# Classy Cruncher



## EK_Derick (Apr 9, 2014)

Some of you may have been following this build log over at OCN but I decided I'd share it with everyone here  before I was mining on a test bench and I decided to get away from all the benches and crazy creations people have been using and move everything into a nice looking rig.

*Project Classy*

* The case:*

 Silverstone TJ07 ✔
Black
Window
USB3.0


*Base Specs*



Asus Rampage III Black Edition ✔
Intel Xeon X5680 ✔
(3) 4GB Corsair Dominator GT 2000/CL9/1.65V ✔
Lepa G-1600W ✔
Enermax 600W Platimax ✔
(4) Asus ROG 7970 Matrix ✔
Corsair Performance Pro 128GB SSD ✔


*Watercooling Equipment:*


EK-Supremacy Clean CSQ Nickel Acetal ✔
EK-FB RE3 Black Nickel Acetal ✔
EK-RAM Monarch X6 Nickel Acetal ✔
(4) EK-FC R9-280X Matrix ✔
EK-FC Terminal Quad Semi Parallel ✔
EK-D5 X-Top Acetal ✔
Alphacool XT45 480mm Radiator ✔
EK Black Nickel Fittings ✔
EK-ZMT 3/8" ID 5/8" OD ✔


*Misc*

Undecided Fan Controller
Fans in the works ✔
Koolance QDCs ✔
Back when mining was really profitable I had this idea of wanting to use an Asus Z9PE-D8 WS and mine on the odd coin that came out and was only available for CPU mining, however that idea has been dropped since mining isn't too interesting anymore. The photos are here for you to enjoy though!

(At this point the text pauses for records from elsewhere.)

/-! ### modTowline -/
@[simp] theorem State.modTowline_time (s : State) (i : Nat) (f : Towline → Towline) : (s.modTowline i f).time = s.time := rfl
@[simp] theorem State.modTowline_grade (s : State) (i : Nat) (f : Towline → Towline) : (s.modTowline i f).grade = s.grade := rfl
@[simp] theorem State.modTowline_modNum (s : State) (i : Nat) (f : Towline → Towline) : (s.modTowline i f).modNum = s.modNum := rfl
@[simp] theorem State.modTowline_flight (s : State) (i : Nat) (f : Towline → Towline) : (s.modTowline i f).flight = s.flight := rfl
@[simp] theorem State.modTowline_isRef (s : State) (i : Nat) (f : Towline → Towline) : (s.modTowline i f).isRef = s.isRef := rfl
@[simp] theorem State.modTowline_defects (s : State) (i : Nat) (f : Towline → Towline) : (s.modTowline i f).defects = s.defects := rfl
@[simp] theorem State.modTowline_retired (s : State) (i : Nat) (f : Towline → Towline) : (s.modTowline i f).retired = s.retired := rfl
@[simp] theorem State.modTowline_worn (s : State) (i : Nat) (f : Towline → Towline) : (s.modTowline i f).worn = s.worn := rfl
@[simp] theorem State.modTowline_pwr (s : State) (i : Nat) (f : Towline → Towline) : (s.modTowline i f).pwr = s.pwr := rfl
@[simp] theorem State.modTowline_lh (s : State) (i : Nat) (f : Towline → Towline) : (s.modTowline i f).lh = s.lh := rfl
@[simp] theorem State.modTowline_reaches (s : State) (i : Nat) (f : Towline → Towline) : (s.modTowline i f).reaches = s.reaches := rfl
@[simp] theorem State.modTowline_tiles (s : State) (i : Nat) (f : Towline → Towline) : (s.modTowline i f).tiles = s.tiles := rfl
@[simp] theorem State.modTowline_feeders (s : State) (i : Nat) (f : Towline → Towline) : (s.modTowline i f).feeders = s.feeders := rfl
@[simp] theorem State.modTowline_mem (s : State) (i : Nat) (f : Towline → Towline) : (s.modTowline i f).mem = s.mem := rfl
@[simp] theorem State.modTowline_poison (s : State) (i : Nat) (f : Towline → Towline) : (s.modTowline i f).poison = s.poison := rfl
@[simp] theorem State.modTowline_actor (s : State) (i : Nat) (f : Towline → Towline) : (s.modTowline i f).actor = s.actor := rfl
@[simp] theorem State.modTowline_checked (s : State) (i : Nat) (f : Towline → Towline) : (s.modTowline i f).checked = s.checked := rfl
@[simp] theorem State.modTowline_fired (s : State) (i : Nat) (f : Towline → Towline) : (s.modTowline i f).fired = s.fired := rfl
@[simp] theorem State.modTowline_partner (s : State) (i : Nat) (f : Towline → Towline) : (s.modTowline i f).partner = s.partner := rfl
@[simp] theorem State.modTowline_wordAt (s : State) (i : Nat) (f : Towline → Towline) : (s.modTowline i f).wordAt = s.wordAt := rfl
@[simp] theorem State.modTowline_seq (s : State) (i : Nat) (f : Towline → Towline) : (s.modTowline i f).seq = s.seq := rfl
@[simp] theorem State.modTowline_free (s : State) (i : Nat) (f : Towline → Towline) : (s.modTowline i f).free = s.free := rfl
@[simp] theorem State.modTowline_inputs (s : State) (i : Nat) (f : Towline → Towline) : (s.modTowline i f).inputs = s.inputs := rfl
@[simp] theorem State.modTowline_agenda (s : State) (i : Nat) (f : Towline → Towline) : (s.modTowline i f).agenda = s.agenda := rfl
@[simp] theorem State.modTowline_work (s : State) (i : Nat) (f : Towline → Towline) : (s.modTowline i f).work = s.work := rfl
@[simp] theorem State.modTowline_outbox (s : State) (i : Nat) (f : Towline → Towline) : (s.modTowline i f).outbox = s.outbox := rfl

First to go was these pesky things.





Gone!





Here's how it was looking, although on a shelf instead of the desk




Those Seidon rads fit nicely in the TJ07 top mesh area 




(2x 120rads, not a 240)
Another








Dat dust




Mounted in the case




Floating like magic!




From below








"Cable Management"




Turns out the other side had to go as well :/




Still not quite sliding all the way in...




Silly fan




Ended up turning the rad around so I could fit the tray all the way in and keep the 92mm fans




Dat TJ07 man mmm




Go big or go home!




















And the current state.





Then Enermax sent me an additional PSU:
Dat platinum rating mmm




Platinum for dayz.




Boxes in boxes.




Tiny compared to the ST1500 monster!




I love the texture




And the fan! Nice to see something different.




Detailz




The sleeve the use is nice and thick.




Dat cable




Stuff that came with  it




Swag Stren got me at CES when he met with Enermax 




Swagger




Coffee #1 fuel




The LEPA 1600 cables are even higher quality. Very heavy duty with a thick sleeve on them.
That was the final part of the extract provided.